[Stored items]

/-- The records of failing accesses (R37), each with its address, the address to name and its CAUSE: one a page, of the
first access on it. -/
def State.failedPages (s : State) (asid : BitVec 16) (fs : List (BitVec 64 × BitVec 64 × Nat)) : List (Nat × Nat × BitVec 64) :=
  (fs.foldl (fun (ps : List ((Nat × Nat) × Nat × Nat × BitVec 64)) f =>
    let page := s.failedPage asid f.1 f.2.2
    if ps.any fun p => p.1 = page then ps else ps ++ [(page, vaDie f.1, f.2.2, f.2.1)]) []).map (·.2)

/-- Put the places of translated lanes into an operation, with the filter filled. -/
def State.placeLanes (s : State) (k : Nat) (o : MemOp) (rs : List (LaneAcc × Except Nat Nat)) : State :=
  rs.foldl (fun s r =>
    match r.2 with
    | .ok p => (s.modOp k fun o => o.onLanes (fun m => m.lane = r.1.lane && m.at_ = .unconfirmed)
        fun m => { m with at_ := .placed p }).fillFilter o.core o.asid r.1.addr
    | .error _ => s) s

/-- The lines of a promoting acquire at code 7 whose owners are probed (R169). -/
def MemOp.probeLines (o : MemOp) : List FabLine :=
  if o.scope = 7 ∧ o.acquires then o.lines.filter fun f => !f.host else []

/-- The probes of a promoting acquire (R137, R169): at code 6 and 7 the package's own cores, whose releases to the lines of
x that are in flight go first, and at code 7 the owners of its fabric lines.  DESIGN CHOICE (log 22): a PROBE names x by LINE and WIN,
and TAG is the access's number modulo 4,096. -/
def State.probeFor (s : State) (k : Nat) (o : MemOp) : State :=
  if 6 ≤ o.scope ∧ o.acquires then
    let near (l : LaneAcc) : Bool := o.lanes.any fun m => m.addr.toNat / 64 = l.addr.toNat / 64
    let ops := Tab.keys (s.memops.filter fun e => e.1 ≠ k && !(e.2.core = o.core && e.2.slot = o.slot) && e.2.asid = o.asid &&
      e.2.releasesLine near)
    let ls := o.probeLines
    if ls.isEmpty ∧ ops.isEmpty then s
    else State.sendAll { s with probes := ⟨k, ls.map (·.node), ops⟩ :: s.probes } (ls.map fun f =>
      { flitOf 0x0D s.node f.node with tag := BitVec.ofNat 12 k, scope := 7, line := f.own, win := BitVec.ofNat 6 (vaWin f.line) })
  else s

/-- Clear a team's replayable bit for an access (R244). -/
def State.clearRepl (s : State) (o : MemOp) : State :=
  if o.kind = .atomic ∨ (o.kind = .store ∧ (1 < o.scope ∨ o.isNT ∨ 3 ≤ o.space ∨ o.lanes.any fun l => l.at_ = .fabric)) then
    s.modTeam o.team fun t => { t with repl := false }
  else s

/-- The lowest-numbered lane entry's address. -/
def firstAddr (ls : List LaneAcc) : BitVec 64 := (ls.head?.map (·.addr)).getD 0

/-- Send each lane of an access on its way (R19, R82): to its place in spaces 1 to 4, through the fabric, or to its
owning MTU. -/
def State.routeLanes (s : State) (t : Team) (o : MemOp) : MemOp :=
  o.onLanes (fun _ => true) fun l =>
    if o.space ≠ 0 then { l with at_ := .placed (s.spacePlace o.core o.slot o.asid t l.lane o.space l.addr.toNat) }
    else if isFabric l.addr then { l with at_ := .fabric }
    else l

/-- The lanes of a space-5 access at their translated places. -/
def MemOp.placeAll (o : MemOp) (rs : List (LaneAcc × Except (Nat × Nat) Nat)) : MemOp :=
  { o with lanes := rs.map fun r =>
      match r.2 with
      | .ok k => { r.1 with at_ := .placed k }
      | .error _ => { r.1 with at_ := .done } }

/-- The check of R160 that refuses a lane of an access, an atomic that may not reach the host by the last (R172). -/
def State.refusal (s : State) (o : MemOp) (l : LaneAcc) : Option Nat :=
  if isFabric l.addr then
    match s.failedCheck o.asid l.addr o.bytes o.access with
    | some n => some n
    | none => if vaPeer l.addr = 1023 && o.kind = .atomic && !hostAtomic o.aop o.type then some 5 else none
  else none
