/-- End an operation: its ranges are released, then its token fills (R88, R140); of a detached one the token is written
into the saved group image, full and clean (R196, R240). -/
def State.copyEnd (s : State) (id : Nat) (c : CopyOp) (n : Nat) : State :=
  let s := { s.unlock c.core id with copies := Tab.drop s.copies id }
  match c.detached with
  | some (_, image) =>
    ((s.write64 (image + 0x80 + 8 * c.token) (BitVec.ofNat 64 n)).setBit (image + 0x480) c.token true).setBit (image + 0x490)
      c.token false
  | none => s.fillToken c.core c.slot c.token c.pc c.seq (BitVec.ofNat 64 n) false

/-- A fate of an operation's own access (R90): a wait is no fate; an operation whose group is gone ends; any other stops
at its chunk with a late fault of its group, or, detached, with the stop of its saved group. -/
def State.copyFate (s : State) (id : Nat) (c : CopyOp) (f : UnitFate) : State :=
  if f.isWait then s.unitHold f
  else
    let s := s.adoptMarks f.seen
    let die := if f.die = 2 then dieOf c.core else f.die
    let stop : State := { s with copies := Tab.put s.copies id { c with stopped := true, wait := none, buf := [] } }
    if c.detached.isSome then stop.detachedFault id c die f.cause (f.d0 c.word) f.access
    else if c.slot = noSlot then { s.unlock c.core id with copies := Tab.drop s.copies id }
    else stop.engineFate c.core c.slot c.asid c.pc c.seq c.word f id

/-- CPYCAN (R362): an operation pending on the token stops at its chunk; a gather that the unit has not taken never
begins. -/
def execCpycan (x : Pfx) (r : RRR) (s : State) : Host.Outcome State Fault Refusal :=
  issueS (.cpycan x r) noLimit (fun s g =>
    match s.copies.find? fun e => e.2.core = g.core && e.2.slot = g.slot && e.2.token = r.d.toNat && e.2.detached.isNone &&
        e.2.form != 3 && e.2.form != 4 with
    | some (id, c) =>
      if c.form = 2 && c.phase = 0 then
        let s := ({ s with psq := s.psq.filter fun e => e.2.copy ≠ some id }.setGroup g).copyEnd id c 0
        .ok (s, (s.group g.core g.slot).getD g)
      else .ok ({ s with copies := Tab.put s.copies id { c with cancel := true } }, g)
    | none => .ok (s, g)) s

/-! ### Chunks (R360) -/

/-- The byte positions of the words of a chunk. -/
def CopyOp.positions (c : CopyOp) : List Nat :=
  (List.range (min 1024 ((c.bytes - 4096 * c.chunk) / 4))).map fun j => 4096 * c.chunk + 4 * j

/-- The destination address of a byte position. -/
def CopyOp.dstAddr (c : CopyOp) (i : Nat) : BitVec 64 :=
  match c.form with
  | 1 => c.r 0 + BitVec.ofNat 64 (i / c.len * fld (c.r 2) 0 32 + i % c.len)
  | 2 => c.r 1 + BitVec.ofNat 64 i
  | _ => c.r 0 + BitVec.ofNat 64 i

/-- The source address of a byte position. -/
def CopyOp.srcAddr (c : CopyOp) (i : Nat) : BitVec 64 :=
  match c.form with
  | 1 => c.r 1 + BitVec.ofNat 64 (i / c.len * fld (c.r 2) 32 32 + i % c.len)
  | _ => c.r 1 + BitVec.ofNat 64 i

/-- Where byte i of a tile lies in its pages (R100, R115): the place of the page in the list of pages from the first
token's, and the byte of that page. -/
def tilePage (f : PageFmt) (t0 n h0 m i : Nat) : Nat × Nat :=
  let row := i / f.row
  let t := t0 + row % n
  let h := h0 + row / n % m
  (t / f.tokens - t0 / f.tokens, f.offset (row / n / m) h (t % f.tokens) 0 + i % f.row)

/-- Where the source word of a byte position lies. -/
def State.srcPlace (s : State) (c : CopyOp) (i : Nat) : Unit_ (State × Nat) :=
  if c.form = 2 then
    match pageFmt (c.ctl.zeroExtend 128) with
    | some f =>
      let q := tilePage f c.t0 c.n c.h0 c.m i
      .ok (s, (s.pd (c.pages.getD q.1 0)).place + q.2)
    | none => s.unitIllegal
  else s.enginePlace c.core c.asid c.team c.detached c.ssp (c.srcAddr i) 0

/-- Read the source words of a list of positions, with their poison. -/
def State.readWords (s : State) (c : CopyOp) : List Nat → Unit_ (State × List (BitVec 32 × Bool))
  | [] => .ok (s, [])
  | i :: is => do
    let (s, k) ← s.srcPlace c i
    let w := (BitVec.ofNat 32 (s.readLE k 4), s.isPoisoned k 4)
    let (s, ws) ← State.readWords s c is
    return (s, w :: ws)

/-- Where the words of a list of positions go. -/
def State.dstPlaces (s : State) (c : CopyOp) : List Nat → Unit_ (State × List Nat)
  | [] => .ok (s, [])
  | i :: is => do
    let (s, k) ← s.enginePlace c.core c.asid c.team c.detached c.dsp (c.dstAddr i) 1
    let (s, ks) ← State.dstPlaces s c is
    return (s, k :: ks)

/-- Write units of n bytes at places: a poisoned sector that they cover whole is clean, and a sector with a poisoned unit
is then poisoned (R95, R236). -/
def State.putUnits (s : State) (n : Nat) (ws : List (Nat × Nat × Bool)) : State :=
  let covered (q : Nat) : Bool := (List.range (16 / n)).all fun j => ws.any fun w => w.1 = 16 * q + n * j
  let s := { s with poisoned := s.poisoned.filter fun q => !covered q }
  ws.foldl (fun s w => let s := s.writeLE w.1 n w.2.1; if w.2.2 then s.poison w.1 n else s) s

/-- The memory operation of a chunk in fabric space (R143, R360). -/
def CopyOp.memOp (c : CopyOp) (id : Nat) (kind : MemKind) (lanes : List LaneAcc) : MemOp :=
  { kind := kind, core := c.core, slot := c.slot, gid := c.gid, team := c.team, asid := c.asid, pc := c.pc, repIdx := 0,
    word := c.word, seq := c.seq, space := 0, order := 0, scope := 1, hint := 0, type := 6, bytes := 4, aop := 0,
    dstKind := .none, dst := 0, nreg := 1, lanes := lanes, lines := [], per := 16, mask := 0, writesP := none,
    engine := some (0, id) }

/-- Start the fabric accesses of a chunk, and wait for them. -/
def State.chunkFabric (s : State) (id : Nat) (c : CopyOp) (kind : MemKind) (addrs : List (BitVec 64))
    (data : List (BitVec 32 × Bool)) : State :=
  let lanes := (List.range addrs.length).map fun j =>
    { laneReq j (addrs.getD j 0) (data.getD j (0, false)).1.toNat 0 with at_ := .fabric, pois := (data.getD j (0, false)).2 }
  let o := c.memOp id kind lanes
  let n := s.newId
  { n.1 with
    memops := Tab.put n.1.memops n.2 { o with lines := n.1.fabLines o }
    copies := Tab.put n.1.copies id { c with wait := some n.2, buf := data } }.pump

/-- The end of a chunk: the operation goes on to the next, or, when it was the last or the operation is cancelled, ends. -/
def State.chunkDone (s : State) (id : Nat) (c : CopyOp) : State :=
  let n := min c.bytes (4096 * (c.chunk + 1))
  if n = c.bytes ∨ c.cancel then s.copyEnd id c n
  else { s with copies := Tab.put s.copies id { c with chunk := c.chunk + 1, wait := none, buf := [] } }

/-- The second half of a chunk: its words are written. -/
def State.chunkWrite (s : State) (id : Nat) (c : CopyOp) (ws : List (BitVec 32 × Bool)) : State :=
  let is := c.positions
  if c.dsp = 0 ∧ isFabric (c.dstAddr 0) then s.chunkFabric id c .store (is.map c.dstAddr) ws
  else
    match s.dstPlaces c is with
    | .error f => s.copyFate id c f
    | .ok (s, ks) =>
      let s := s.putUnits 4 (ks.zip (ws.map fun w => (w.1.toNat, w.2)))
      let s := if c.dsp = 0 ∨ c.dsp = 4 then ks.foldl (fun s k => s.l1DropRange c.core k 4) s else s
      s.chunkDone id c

...

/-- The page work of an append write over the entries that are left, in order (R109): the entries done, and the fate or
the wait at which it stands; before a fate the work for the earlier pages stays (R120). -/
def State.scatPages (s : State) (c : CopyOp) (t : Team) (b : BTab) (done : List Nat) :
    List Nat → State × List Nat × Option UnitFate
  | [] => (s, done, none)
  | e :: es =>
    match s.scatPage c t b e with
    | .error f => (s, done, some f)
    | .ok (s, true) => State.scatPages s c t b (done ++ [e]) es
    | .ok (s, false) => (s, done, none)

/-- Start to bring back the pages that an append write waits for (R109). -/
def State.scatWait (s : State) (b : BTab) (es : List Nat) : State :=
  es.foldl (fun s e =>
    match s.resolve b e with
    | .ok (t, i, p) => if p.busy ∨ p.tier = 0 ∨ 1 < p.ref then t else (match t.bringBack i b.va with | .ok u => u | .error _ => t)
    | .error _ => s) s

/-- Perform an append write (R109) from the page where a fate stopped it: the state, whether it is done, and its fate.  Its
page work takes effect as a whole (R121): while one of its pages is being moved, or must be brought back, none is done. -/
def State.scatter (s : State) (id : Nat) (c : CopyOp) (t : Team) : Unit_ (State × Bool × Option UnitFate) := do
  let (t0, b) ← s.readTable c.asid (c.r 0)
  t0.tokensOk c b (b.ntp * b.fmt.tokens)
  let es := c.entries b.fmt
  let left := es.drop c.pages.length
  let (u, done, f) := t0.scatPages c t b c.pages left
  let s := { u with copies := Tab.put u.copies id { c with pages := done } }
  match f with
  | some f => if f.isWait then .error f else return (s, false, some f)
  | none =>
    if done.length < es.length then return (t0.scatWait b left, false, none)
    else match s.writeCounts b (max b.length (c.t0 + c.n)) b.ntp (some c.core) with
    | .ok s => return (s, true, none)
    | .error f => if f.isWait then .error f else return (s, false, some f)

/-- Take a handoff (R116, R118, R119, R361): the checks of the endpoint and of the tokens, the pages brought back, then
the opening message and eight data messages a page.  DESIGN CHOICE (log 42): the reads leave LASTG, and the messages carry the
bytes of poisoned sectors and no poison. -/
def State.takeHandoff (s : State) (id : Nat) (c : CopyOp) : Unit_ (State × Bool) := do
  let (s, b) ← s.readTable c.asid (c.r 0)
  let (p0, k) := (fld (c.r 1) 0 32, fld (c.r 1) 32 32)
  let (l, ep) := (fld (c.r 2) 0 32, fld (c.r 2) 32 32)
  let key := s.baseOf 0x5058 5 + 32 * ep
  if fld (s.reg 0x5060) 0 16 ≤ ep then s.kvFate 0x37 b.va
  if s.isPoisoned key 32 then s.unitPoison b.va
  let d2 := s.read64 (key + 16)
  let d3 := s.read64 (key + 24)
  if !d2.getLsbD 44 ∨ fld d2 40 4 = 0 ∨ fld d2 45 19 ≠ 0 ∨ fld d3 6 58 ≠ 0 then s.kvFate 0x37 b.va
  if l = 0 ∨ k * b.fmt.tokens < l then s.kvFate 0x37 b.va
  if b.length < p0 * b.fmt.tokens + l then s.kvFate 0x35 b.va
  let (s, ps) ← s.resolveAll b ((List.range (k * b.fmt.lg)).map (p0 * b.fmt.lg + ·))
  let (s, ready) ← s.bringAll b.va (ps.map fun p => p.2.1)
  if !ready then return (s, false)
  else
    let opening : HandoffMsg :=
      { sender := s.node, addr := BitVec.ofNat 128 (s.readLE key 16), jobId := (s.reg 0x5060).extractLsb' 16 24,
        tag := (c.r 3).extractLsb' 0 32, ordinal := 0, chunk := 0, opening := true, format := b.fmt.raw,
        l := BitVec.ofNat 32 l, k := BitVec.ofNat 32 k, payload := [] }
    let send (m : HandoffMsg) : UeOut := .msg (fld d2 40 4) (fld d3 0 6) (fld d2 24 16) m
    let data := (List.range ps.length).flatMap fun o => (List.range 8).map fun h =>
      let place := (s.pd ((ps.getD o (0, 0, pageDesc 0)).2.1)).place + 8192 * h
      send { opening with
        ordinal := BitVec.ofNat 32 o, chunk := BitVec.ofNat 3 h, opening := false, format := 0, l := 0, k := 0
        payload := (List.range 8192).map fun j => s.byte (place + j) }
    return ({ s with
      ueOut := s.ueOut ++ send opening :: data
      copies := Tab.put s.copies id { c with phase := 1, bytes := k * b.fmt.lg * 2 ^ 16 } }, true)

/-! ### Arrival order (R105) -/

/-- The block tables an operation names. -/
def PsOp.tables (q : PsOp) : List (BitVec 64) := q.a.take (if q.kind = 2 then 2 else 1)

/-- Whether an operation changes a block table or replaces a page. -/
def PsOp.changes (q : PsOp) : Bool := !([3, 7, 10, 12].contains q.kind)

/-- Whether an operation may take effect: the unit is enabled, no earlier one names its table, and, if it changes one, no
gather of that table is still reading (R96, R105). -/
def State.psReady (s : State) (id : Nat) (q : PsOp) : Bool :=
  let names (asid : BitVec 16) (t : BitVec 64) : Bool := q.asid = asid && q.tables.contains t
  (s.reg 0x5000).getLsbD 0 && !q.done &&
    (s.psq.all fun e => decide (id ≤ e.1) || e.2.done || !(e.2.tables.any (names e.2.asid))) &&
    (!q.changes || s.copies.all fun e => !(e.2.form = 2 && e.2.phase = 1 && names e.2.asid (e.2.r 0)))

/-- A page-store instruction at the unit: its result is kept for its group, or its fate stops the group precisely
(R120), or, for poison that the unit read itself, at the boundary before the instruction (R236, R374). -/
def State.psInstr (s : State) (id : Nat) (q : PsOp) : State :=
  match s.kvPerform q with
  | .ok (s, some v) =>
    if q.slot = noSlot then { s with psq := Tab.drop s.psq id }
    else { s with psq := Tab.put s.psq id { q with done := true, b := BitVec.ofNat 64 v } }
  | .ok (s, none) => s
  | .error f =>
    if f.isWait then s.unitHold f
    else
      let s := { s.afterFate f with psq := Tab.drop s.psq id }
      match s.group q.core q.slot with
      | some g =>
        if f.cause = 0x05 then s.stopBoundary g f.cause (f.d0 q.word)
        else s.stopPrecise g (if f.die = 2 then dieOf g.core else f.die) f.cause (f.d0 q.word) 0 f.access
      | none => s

* * *

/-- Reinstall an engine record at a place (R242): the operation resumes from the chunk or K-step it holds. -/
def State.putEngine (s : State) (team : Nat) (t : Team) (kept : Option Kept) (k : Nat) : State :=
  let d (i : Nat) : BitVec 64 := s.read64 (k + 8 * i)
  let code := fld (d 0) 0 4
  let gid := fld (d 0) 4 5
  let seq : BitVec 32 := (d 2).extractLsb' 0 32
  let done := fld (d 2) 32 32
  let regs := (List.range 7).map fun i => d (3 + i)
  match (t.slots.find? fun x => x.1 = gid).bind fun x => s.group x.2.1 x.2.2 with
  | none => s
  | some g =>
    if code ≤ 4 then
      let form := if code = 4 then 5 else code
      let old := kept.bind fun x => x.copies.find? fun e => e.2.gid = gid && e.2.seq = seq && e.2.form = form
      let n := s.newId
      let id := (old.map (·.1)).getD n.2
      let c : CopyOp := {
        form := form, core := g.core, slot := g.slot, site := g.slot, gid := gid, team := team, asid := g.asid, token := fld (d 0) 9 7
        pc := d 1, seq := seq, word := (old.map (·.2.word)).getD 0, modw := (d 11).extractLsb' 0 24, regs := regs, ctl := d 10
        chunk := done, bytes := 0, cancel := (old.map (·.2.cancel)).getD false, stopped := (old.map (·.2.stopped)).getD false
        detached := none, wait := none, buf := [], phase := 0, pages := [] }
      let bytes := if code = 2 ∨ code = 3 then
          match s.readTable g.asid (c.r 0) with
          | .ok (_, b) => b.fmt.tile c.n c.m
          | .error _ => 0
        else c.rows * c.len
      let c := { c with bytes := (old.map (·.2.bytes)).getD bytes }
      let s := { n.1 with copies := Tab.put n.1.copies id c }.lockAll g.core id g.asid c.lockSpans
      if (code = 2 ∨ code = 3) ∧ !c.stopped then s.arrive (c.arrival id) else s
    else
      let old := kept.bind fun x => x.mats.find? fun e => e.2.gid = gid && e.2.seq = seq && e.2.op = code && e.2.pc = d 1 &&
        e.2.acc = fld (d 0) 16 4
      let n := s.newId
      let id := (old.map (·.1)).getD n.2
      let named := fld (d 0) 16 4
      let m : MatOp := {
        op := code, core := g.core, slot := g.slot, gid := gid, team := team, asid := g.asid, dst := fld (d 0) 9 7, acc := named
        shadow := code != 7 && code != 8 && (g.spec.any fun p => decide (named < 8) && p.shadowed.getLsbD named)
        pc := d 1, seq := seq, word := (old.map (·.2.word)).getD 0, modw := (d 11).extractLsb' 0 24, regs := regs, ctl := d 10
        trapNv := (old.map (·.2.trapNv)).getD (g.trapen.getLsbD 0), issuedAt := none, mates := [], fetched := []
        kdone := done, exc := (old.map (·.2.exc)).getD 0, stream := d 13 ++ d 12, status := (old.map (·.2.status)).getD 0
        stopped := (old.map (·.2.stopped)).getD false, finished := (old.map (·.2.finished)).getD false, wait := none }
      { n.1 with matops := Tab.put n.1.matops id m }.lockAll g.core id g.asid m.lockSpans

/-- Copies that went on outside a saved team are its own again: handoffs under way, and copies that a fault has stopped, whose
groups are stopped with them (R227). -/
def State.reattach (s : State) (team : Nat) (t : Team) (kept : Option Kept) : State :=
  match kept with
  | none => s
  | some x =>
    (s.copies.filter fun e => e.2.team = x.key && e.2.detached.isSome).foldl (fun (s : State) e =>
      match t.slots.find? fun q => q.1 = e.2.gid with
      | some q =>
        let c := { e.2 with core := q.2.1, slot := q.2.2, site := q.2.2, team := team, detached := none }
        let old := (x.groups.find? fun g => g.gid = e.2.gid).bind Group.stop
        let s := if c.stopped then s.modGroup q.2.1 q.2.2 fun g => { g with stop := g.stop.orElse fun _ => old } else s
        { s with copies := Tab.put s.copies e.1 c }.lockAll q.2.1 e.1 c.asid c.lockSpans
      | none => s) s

_TASK ITEM_: Copy range, inclusive: the line holding "u | .error _ => t)" to the line holding "Perform an append". Reproduce exactly those lines of the records above and no others.

_RESPONSE_:
    | .ok (t, i, p) => if p.busy ∨ p.tier = 0 ∨ 1 < p.ref then t else (match t.bringBack i b.va with | .ok u => u | .error _ => t)
    | .error _ => s) s

/-- Perform an append write (R109) from the page where a fate stopped it: the state, whether it is done, and its fate.  Its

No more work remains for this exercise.